If it is only a few times a year, why not just rent a car? Seems like an
obvious solution. If it was once a month then I could see the hesitation but
once every 3 or 4 months that you need a rental shouldn't be a big deal.

------
fragmede
> I have plenty of money

If that's as true as you claim, why wait for the 'cheap' Tesla Bluestar? Jump
in with both feet and get a Model S!

On a more practical note; if you're worried about compatibility, it's Tesla,
the brand that's inventing the field entirely - at worst there will be
adapters to allow backwards compatibility, but more likely the current plug is
relatively future proof.

If it's the battery-swap tech; that works on _current_ Model S's, so that
should be no concern either.

My current car is gasoline powered but I do believe it's the last gasoline car
I'll own. Only time can tell.

------
Dnguyen
Do you embrace new technology or wait for it to get better before you jump in?
The answer to this is the same as your car buying question.

------
wikwocket
Buy a 1-2 year old car in excellent condition, keep it for a few years, then
sell it for almost as much as much as you paid, and get another.
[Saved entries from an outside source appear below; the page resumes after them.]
def rowsAgree0 : List RegRow :=
  [⟨0x400, 1, 4, 0, 0, 0, 0, 0⟩,
   ⟨0x404, 1, 4, 0, 0, 0, 0, 0⟩,
   ⟨0x408, 1, 4, 0, 0, 0, 0, 0⟩,
   ⟨0x40c, 1, 4, 0, 0, 0, 0, 0⟩,
   ⟨0x4a0, 1, 4, 0, 0, 0, 0, 0⟩,
   ⟨0x410, 3, 8, 0, 0, 0, 0, 0⟩,
   ⟨0x414, 3, 8, 0, 0, 0, 0, 0⟩,
   ⟨0x428, 3, 4, 0, 0, 0, 0, 0⟩,
   ⟨0x440, 0xc, 8, 0, 0, 0, 0, 0⟩,
   ⟨0x444, 0xc, 8, 0, 0, 0, 0, 0⟩,
   ⟨0x4b0, 1, 4, 0, 0, 0, 0, 0⟩,
   ⟨0x4b4, 1, 4, 0, 0, 0, 0, 0⟩,
   ⟨0x4b8, 1, 4, 0, 0, 0, 0, 0⟩,
   ⟨0x4bc, 1, 4, 0, 0, 0, 0, 0⟩,
   ⟨0x4c0, 1, 4, 0, 0, 0, 0, 0⟩,
   ⟨0x4c4, 1, 4, 0, 0, 0, 0, 0⟩,
   ⟨0x4c8, 1, 4, 0, 0, 0, 0, 0⟩,
   ⟨0x500, 1, 4, 0, 0, 0, 0, 0⟩,
   ⟨0x504, 1, 4, 0, 0, 0, 0, 0⟩,
   ⟨0x508, 1, 4, 0, 0, 0, 0, 0⟩,
   ⟨0x50c, 1, 4, 0, 0, 0, 0, 0⟩,
   ⟨0x5a0, 1, 4, 0, 0, 0, 0, 0⟩,
   ⟨0x510, 3, 8, 0, 0, 0, 0, 0⟩,
   ⟨0x514, 3, 8, 0, 0, 0, 0, 0⟩]

def rowsAgree1 : List RegRow :=
  [⟨0x528, 3, 4, 0, 0, 0, 0, 0⟩,
   ⟨0x540, 0xc, 8, 0, 0, 0, 0, 0⟩,
   ⟨0x544, 0xc, 8, 0, 0, 0, 0, 0⟩,
   ⟨0x5b0, 1, 4, 0, 0, 0, 0, 0⟩,
   ⟨0x5b4, 1, 4, 0, 0, 0, 0, 0⟩,
   ⟨0x5b8, 1, 4, 0, 0, 0, 0, 0⟩,
   ⟨0x5bc, 1, 4, 0, 0, 0, 0, 0⟩,
   ⟨0x5c0, 1, 4, 0, 0, 0, 0, 0⟩,
   ⟨0x5c4, 1, 4, 0, 0, 0, 0, 0⟩,
   ⟨0x5c8, 1, 4, 0, 0, 0, 0, 0⟩,
   ⟨0x600, 1, 4, 0, 0, 0, 0, 0⟩,
   ⟨0x604, 1, 4, 0, 0, 0, 0, 0⟩,
   ⟨0x608, 1, 4, 0, 0, 0, 0, 0⟩,
   ⟨0x60c, 1, 4, 0, 0, 0, 0, 0⟩,
   ⟨0x6a0, 1, 4, 0, 0, 0, 0, 0⟩,
   ⟨0x610, 3, 8, 0, 0, 0, 0, 0⟩,
   ⟨0x614, 3, 8, 0, 0, 0, 0, 0⟩,
   ⟨0x628, 3, 4, 0, 0, 0, 0, 0⟩,
   ⟨0x640, 0xc, 8, 0, 0, 0, 0, 0⟩,
   ⟨0x644, 0xc, 8, 0, 0, 0, 0, 0⟩,
   ⟨0x6b0, 1, 4, 0, 0, 0, 0, 0⟩,
   ⟨0x6b4, 1, 4, 0, 0, 0, 0, 0⟩,
   ⟨0x6b8, 1, 4, 0, 0, 0, 0, 0⟩,
   ⟨0x6bc, 1, 4, 0, 0, 0, 0, 0⟩]

def rowsAgree2 : List RegRow :=
  [⟨0x6c0, 1, 4, 0, 0, 0, 0, 0⟩,
   ⟨0x6c4, 1, 4, 0, 0, 0, 0, 0⟩,
   ⟨0x6c8, 1, 4, 0, 0, 0, 0, 0⟩,
   ⟨0x40, 1, 4, 0xfff00ff, 0, 0, 0, 0x1000041⟩,
   ⟨0x44, 1, 4, 0xf0fffff, 0, 0, 0, 0x3000004⟩,
   ⟨0x48, 1, 4, 0, 0, 0, 0, 0⟩,
   ⟨0x4c, 1, 4, 0, 0, 0, 0, 0⟩,
   ⟨0x50, 1, 4, 0, 0, 0, 0, 0⟩,
   ⟨0x54, 1, 4, 0, 0, 0, 0, 0⟩,
   ⟨0x58, 1, 4, 0, 0, 0, 0, 0⟩,
   ⟨0x5c, 1, 4, 0, 0, 0, 0, 0⟩,
   ⟨0x60, 1, 4, 0, 0, 0xffffff, 0, 0⟩,
   ⟨0x80, 0xc, 4, 0xffff7, 0, 0, 0, 0x30100⟩,
   ⟨0xc0, 0xc, 4, 0, 0, 0, 0, 0⟩,
   ⟨0xf0, 0xc, 4, 0, 0, 0, 0, 0⟩]

def rowsAgree : List RegRow := rowsAgree0 ++ rowsAgree1 ++ rowsAgree2

def rowsLink : List RegRow :=
  [⟨0x40, 1, 4, 0x31, 0, 0, 0, 0x21⟩,
   ⟨0x44, 1, 4, 0xffc7ffff, 0, 0, 0, 0x32045190⟩,
   ⟨0x48, 1, 4, 0, 0xff, 0, 0, 8⟩]

def rowsLinkx0 : List RegRow :=
  [⟨0x40, 1, 4, 0, 0, 0, 0, 0⟩,
   ⟨0x44, 1, 4, 0, 0, 0, 0, 0⟩,
   ⟨0x48, 1, 4, 0, 0, 0, 0, 0⟩,
   ⟨0x4c, 1, 4, 0, 0, 0, 0, 0⟩,
   ⟨0x50, 1, 4, 0, 0, 0, 0, 0⟩,
   ⟨0x54, 1, 4, 0, 0, 0, 0, 0⟩,
   ⟨0x58, 1, 4, 0, 0, 0, 0, 0⟩,
   ⟨0x5c, 1, 4, 0, 0, 0, 0, 0⟩,
   ⟨0x60, 1, 4, 0, 0, 0, 0, 0⟩,
   ⟨0x64, 1, 4, 0, 0, 0, 0, 0⟩,
   ⟨0x68, 1, 4, 0, 0, 0, 0, 0⟩,
   ⟨0x6c, 1, 4, 0, 0, 0, 0, 0⟩,
   ⟨0x70, 1, 4, 0, 0, 0, 0, 0⟩,
   ⟨0x80, 1, 4, 0, 0, 0, 0, 0⟩,
   ⟨0x84, 1, 4, 0, 0, 0, 0, 0⟩,
   ⟨0x88, 1, 4, 0, 0, 0, 0, 0⟩,
   ⟨0x8c, 1, 4, 0, 0, 0, 0, 0⟩,
   ⟨0x90, 1, 4, 0, 0, 0, 0, 0⟩,
   ⟨0x94, 1, 4, 0, 0, 0, 0, 0⟩,
   ⟨0x98, 1, 4, 0, 0, 0, 0, 0⟩,
   ⟨0x9c, 1, 4, 0, 0, 0, 0, 0⟩,
   ⟨0xc0, 1, 4, 0, 0xff, 0, 0, 0x10⟩,
   ⟨0xc4, 1, 4, 0, 0, 0, 0, 0⟩,
   ⟨0xc8, 1, 4, 0, 0, 0, 0, 0⟩]

def rowsLinkx1 : List RegRow :=
  [⟨0xcc, 1, 4, 0, 0, 0, 0, 0⟩,
   ⟨0xd0, 1, 4, 0, 0, 0, 0, 0⟩,
   ⟨0xd4, 1, 4, 0, 0, 0, 0, 0⟩]

def rowsLinkx : List RegRow := rowsLinkx0 ++ rowsLinkx1

def rowsTbase : List RegRow :=
  [⟨0x40, 1, 4, 0, 0, 0, 0, 0⟩,
   ⟨0x44, 1, 4, 0, 0, 0, 0, 0⟩,
   ⟨0x48, 1, 4, 0, 0, 0, 0, 0⟩,
   ⟨0x4c, 1, 4, 0, 0, 0, 0, 0⟩,
   ⟨0x50, 1, 4, 0, 0, 0, 0, 0⟩,
   ⟨0x54, 1, 4, 0, 0, 0, 0, 0⟩,
   ⟨0x58, 1, 4, 0x7ffff, 0, 0, 0, 0x4e20⟩,
   ⟨0x5c, 1, 4, 0, 0, 0, 0, 0⟩]

def rowsIrqd : List RegRow :=
  [⟨0x40, 1, 4, 0xffffffff, 0, 0, 0, 0⟩,
   ⟨0x44, 1, 4, 0xffffffff, 0, 0, 0, 0⟩,
   ⟨0x48, 1, 4, 0, 0, 0, 0, 0⟩,
   ⟨0x4c, 1, 4, 0, 0, 0, 0, 0⟩,
   ⟨0x50, 1, 4, 0, 0, 0, 0, 0⟩,
   ⟨0x54, 1, 4, 0, 0, 0, 0, 0⟩]

def rowsFlash : List RegRow :=
  [⟨0x40, 1, 4, 0xf, 0, 0, 0, 0xb⟩,
   ⟨0x44, 1, 4, 0xf0001fff, 0, 0, 0, 0x20000000⟩,
   ⟨0x48, 1, 4, 0xffffffff, 0, 0, 0, 0⟩,
   ⟨0x4c, 1, 4, 0xffffffff, 0, 0, 0, 0⟩,
   ⟨0x50, 1, 4, 0, 0, 0, 0, 0⟩,
   ⟨0x54, 1, 4, 0, 0, 0, 0, 0⟩,
   ⟨0x58, 1, 4, 0, 0, 0, 0, 0⟩,
   ⟨0x5c, 1, 4, 0, 0xffffffff, 0, 0, 0⟩,
   ⟨0x60, 1, 4, 0, 0, 0, 0, 0⟩,
   ⟨0x64, 1, 4, 0, 0, 0, 0, 0⟩,
   ⟨0x68, 1, 4, 0, 0, 0, 0, 0⟩,
   ⟨0x6c, 1, 4, 0, 0, 0, 0, 0⟩,
   ⟨0x70, 1, 4, 0, 0, 0, 0, 0⟩]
No upcoming
development is going to change the automotive industry such that a used car in
good condition will not be worth something.

Pro tip: this is good advice for buying any type of car at any time.

------
notahacker
A brand new car is going to depreciate rapidly in value and start to
accumulate wear and tear whether Tesla disrupts the market or not.

------
joeyblake
I definitely feel like the next 5 years are going to drastically change in the
tesla direction.

Which is why i'm waiting.